My does the same. One snuggles, one sits literally on top. Just a weird dog IMO haha


Sent from Petguide.com Free App


----------



## BellaLuna (Jan 27, 2013)

My boy is always sitting on top of me he can't stay off of me no matter where I am. I guess it's like a security thing for them .

Sent from my Samsung Galaxy S4


----------



## Baillif (Jun 26, 2013)

I've been letting my dogs do it since they were tiny little pups. Haven't found a reason to stop them yet.

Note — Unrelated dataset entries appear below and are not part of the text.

/-! ### Transmit -/

/-- 42_frame_codec R165, R166: `TX_FRAMES`. A batch is encoded into the transmit buffer; an empty batch completes at once; an
oversize batch faults and completes `FAILED`; a pending write or the dispatch unit refuses it. -/
def Obligations.TransmitStart : Prop :=
  ∀ (s : State) (frames : List Frame),
    (s.srvEn = true → exec (.txFrames frames) s = .next ((s.accept .host).raise .serverOwns)) ∧
      (s.srvEn = false → s.txState = .busy →
        exec (.txFrames frames) s = .next ((s.accept .host).raise .doubleWrite)) ∧
      (s.srvEn = false → s.txState = .idle →
        ((∃ f ∈ frames, s.cfg.maxPayload < f.payload.length) ∨ s.cfg.txBufSize < (frames.map frameLen).sum) →
        exec (.txFrames frames) s =
          .next { (s.accept .host).raise .txOversize with completion := some ⟨.tx, .failed, .sent 0⟩ }) ∧
      (s.srvEn = false → s.txState = .idle → (∀ f ∈ frames, f.payload.length ≤ s.cfg.maxPayload) →
        (frames.map frameLen).sum ≤ s.cfg.txBufSize → frames ≠ [] →
        exec (.txFrames frames) s =
          .next { s.accept .host with
            txBuf := frames.flatMap (encodeFrame s.cfg), txPos := 0, txOwner := .host, txState := .busy }) ∧
      (s.srvEn = false → s.txState = .idle →
        exec (.txFrames []) s =
          .next { s.accept .host with
            txBuf := [], txPos := 0, txOwner := .host, completion := some ⟨.tx, .ok, .sent 0⟩ })

/-- 42_frame_codec R167: `TX_TAKE` takes the next byte; with the last byte the transmission completes, in the dispatch unit by
becoming idle and re-arming its read (45_dispatch R293). -/
def Obligations.TransmitTake : Prop :=
  ∀ (s : State) (d : Byte), s.txState = .busy → s.txBuf[s.txPos]? = some d →
    (s.txPos + 1 < s.txBuf.length →
        exec .txTake s = .next { s.accept .transportTx with txPos := s.txPos + 1, result := .byte d }) ∧
      (s.txPos + 1 = s.txBuf.length → s.txOwner = .host →
        exec .txTake s =
          .next { s.accept .transportTx with
            txPos := s.txPos + 1, result := .byte d, txState := .idle
            completion := some ⟨.tx, .ok, .sent s.txBuf.length⟩ }) ∧
      (s.txPos + 1 = s.txBuf.length → s.txOwner = .server → s.rxState = .idle →
        exec .txTake s =
          .next ({ s.accept .transportTx with
            txPos := s.txPos + 1, result := .byte d, txState := .idle } : State).rearmed)

/-- 42_frame_codec R167, R169, R170: the transport takes exactly the rest of the batch, in order, and the last byte brings the
one completion with the number of bytes sent. -/
def Obligations.TransmitDrains : Prop :=
  ∀ s : State, s.txState = .busy → s.txOwner = .host → s.txPos < s.txBuf.length →
    ∃ u : State,
      takeRun (s.txBuf.length - s.txPos) s =
          some (s.txBuf.drop s.txPos, [⟨.tx, .ok, .sent s.txBuf.length⟩], u) ∧
        u = { s with
          txState := .idle, txPos := s.txBuf.length, result := u.result, completion := u.completion
          offers := u.offers, sched := u.sched }

/-- 42_frame_codec R168, 45_dispatch R293: `TX_TERR` ends the transmission with the error and the bytes taken; in the dispatch
unit it counts `WRITE_ERROR` and re-arms the read. -/
def Obligations.TransmitError : Prop :=
  ∀ (s : State) (e : Word), s.txState = .busy →
    (s.txOwner = .host →
        exec (.txTerr e) s =
          .next { s.accept .transportTx with
            txState := .idle, completion := some ⟨.tx, .transportError e, .sent s.txPos⟩ }) ∧
      (s.txOwner = .server → s.rxState = .idle →
        exec (.txTerr e) s =
          .next ({ s.accept .transportTx with
            txState := .idle, stats := s.stats.bump s.cfg.statsWidth .writeError } : State).rearmed)

/-! ### Receive -/

/-- 43_frame_sync R190, R194; 60_exceptions R366: `RX_ARM`, its checks in order, then the scan of what is buffered. -/
def Obligations.ReceiveArm : Prop :=
  ∀ (s : State) (cap : Word),
    (s.srvEn = true → exec (.rxArm cap) s = .next ((s.accept .host).raise .serverOwns)) ∧
      (s.srvEn = false → s.cfg.maxPayload < cap.toNat →
        exec (.rxArm cap) s = .next ((s.accept .host).raise .badCmd)) ∧
      (s.srvEn = false → cap.toNat ≤ s.cfg.maxPayload → s.rxState ≠ .idle →
        exec (.rxArm cap) s = .next ((s.accept .host).raise .doubleRead)) ∧
      (s.srvEn = false → cap.toNat ≤ s.cfg.maxPayload → s.rxState = .idle →
        exec (.rxArm cap) s = .next ((s.accept .host).armed cap.toNat .host))

/-- 43_frame_sync R191: `RX_BYTE` appends the byte and scans. -/
def Obligations.ReceiveByte : Prop :=
  ∀ (s : State) (d : Byte), s.rxState = .readingMore → s.rxBuf.length < s.cfg.rxBufSize →
    (s.rxOwner = .host ∨ s.cfg.maxPayload ≤ s.rxCap) →
    exec (.rxByte d) s =
      .next ({ s.accept .transportRx with rxBuf := s.rxBuf ++ [d], rxState := .awaitFrame } : State).scanned

/-- 43_frame_sync R195 to R197, 45_dispatch R285: how else a read ends. `RXBUF` is kept. -/
def Obligations.ReceiveEnds : Prop :=
  ∀ s : State,
    (s.srvEn = false → s.rxState = .idle → exec .rxCancel s = .next (s.accept .host)) ∧
      (s.rxState = .readingMore → s.rxOwner = .host →
        (s.srvEn = false →
          exec .rxCancel s =
            .next { s.accept .host with rxState := .idle, completion := some ⟨.rx, .canceled, .none⟩ }) ∧
        exec .rxTimeout s =
          .next { s.accept .timer with rxState := .idle, completion := some ⟨.rx, .timedOut, .none⟩ } ∧
        ∀ e : Word, exec (.rxTerr e) s =
          .next { s.accept .transportRx with
            rxState := .idle, completion := some ⟨.rx, .transportError e, .none⟩ }) ∧
      (s.rxState = .readingMore → s.rxOwner = .server →
        ∀ e : Word, exec (.rxTerr e) s =
          .next (({ s.accept .transportRx with rxState := .idle } : State).armed s.cfg.maxPayload .server))

/-- 43_frame_sync R188, R189: `FRAME`, the complete candidate at the front of the receive buffer during a scan: a mismatch is
counted and two bytes go; a match is delivered to the read's owner. THE MODEL'S CHOICE (log 17): a frame is met only
by the scan, and by nothing else does it anything. -/
def Obligations.FrameCandidate : Prop :=
  ∀ (s : State) (src : BitVec 7) (rr : Bool) (dst : Byte) (len : VarU) (payload : List Byte) (crc : Half),
    len.counts payload.length →
    (s.rxState ≠ .awaitFrame → exec (.frame src rr dst len payload crc) s = .next s) ∧
      (∀ rest : List Byte, s.rxState = .awaitFrame → s.rxBuf = encode (.frame src rr dst len payload crc) ++ rest →
        (fcs s.cfg ([0x54#8, 0xAB#8, srcByte src rr, dst] ++ len.bytes ++ payload) ≠ crc →
            exec (.frame src rr dst len payload crc) s =
              .next { s with
                stats := s.stats.bump s.cfg.statsWidth .checksumMismatch, rxBuf := s.rxBuf.drop 2 }) ∧
          (fcs s.cfg ([0x54#8, 0xAB#8, srcByte src rr, dst] ++ len.bytes ++ payload) = crc → s.rxOwner = .host →
            exec (.frame src rr dst len payload crc) s =
              .next { s with
                rxfSrc := src, rxfRr := rr, rxfDst := dst, rxfLen := len.value
                rxfPayload := payload.take (min payload.length s.rxCap)
                rxfTrunc := decide (s.rxCap < payload.length), rxState := .idle, rxBuf := rest
                completion := some ⟨.rx, if s.rxCap < payload.length then .truncated else .ok,
                  .frame src rr dst len.value (payload.take (min payload.length s.rxCap))⟩ }) ∧
          (fcs s.cfg ([0x54#8, 0xAB#8, srcByte src rr, dst] ++ len.bytes ++ payload) = crc → s.rxOwner = .server →
            payload.length ≤ s.rxCap →
            exec (.frame src rr dst len payload crc) s =
              .next { s with
                rxfSrc := src, rxfRr := rr, rxfDst := dst, rxfLen := len.value, rxfPayload := payload
                rxfTrunc := false, rxState := .idle, rxBuf := rest, srvState := .frameReceived }))

/-- 43_frame_sync R181: the scan, pass by pass over decoded candidates, is the rule's loop line by line. -/
def Obligations.ScanRefines : Prop :=
  ∀ s : State, s.rxState = .awaitFrame → (s.rxOwner = .host ∨ s.cfg.maxPayload ≤ s.rxCap) →
    scan s = .next s.scanned

/-- 43_frame_sync R193: chunking independence within one read. Bytes delivered one at a time lead to the state of one scan of
all of them, but for the bytes the transport has not delivered yet and the turns taken. The rule's re-arms and the other
agents' steps in between are not in it. -/
def Obligations.ChunkingIndependence : Prop :=
  ∀ (s : State) (ds : List Byte), s.cfg.wf → s.rxOk → s.rxState = .readingMore →
    (s.rxOwner = .host ∨ s.cfg.maxPayload ≤ s.rxCap) → s.result = .none → s.completion = none →
    ∃ (t u : State) (left : List Byte),
      feedRun ds s = some (t, left) ∧
        scan { s with rxBuf := s.rxBuf ++ ds, rxState := .awaitFrame } = .next u ∧
        t.rxBuf ++ left = u.rxBuf ∧
        t = { u with rxBuf := t.rxBuf, offers := t.offers, sched := t.sched }

/-! ### The dispatch unit -/

/-- 45_dispatch R283: `SRV_START`, its checks in order, then the read is armed. -/
def Obligations.ServerStart : Prop :=
  ∀ s : State,
    (s.srvEn = true → exec .srvStart s = .next ((s.accept .host).raise .srvRestart)) ∧
      (s.srvEn = false → s.rxState ≠ .idle → exec .srvStart s = .next ((s.accept .host).raise .doubleRead)) ∧
      (s.srvEn = false → s.rxState = .idle → s.txState = .busy →
        exec .srvStart s = .next ((s.accept .host).raise .doubleWrite)) ∧
      (s.srvEn = false → s.rxState = .idle → s.txState = .idle →
        exec .srvStart s =
          .next (({ s.accept .host with srvEn := true, srvState := .idle } : State).armed s.cfg.maxPayload .server))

Other than the occasional accidental elbow in the crotch.


----------



## doggiedad (Dec 2, 2007)

if there is should a thing as claiming, so what. i love when my dog
sits on my feet, jumps on the bed with us, lays beside the sofa when
both of us are taking up all of the room on the sofa, jumps on the sofa
with us, claiming is a good thing in my opinion. i claim my dog. why 
shouldn't he claim me or us? claiming, i think that's a part of bonding.


----------



## brembo (Jun 30, 2009)

I'm not worried about it, just curious. I would like to have some insight into his behavior is all. It makes me laugh when he does it, he is so careful and thoughtful about the whole process too. 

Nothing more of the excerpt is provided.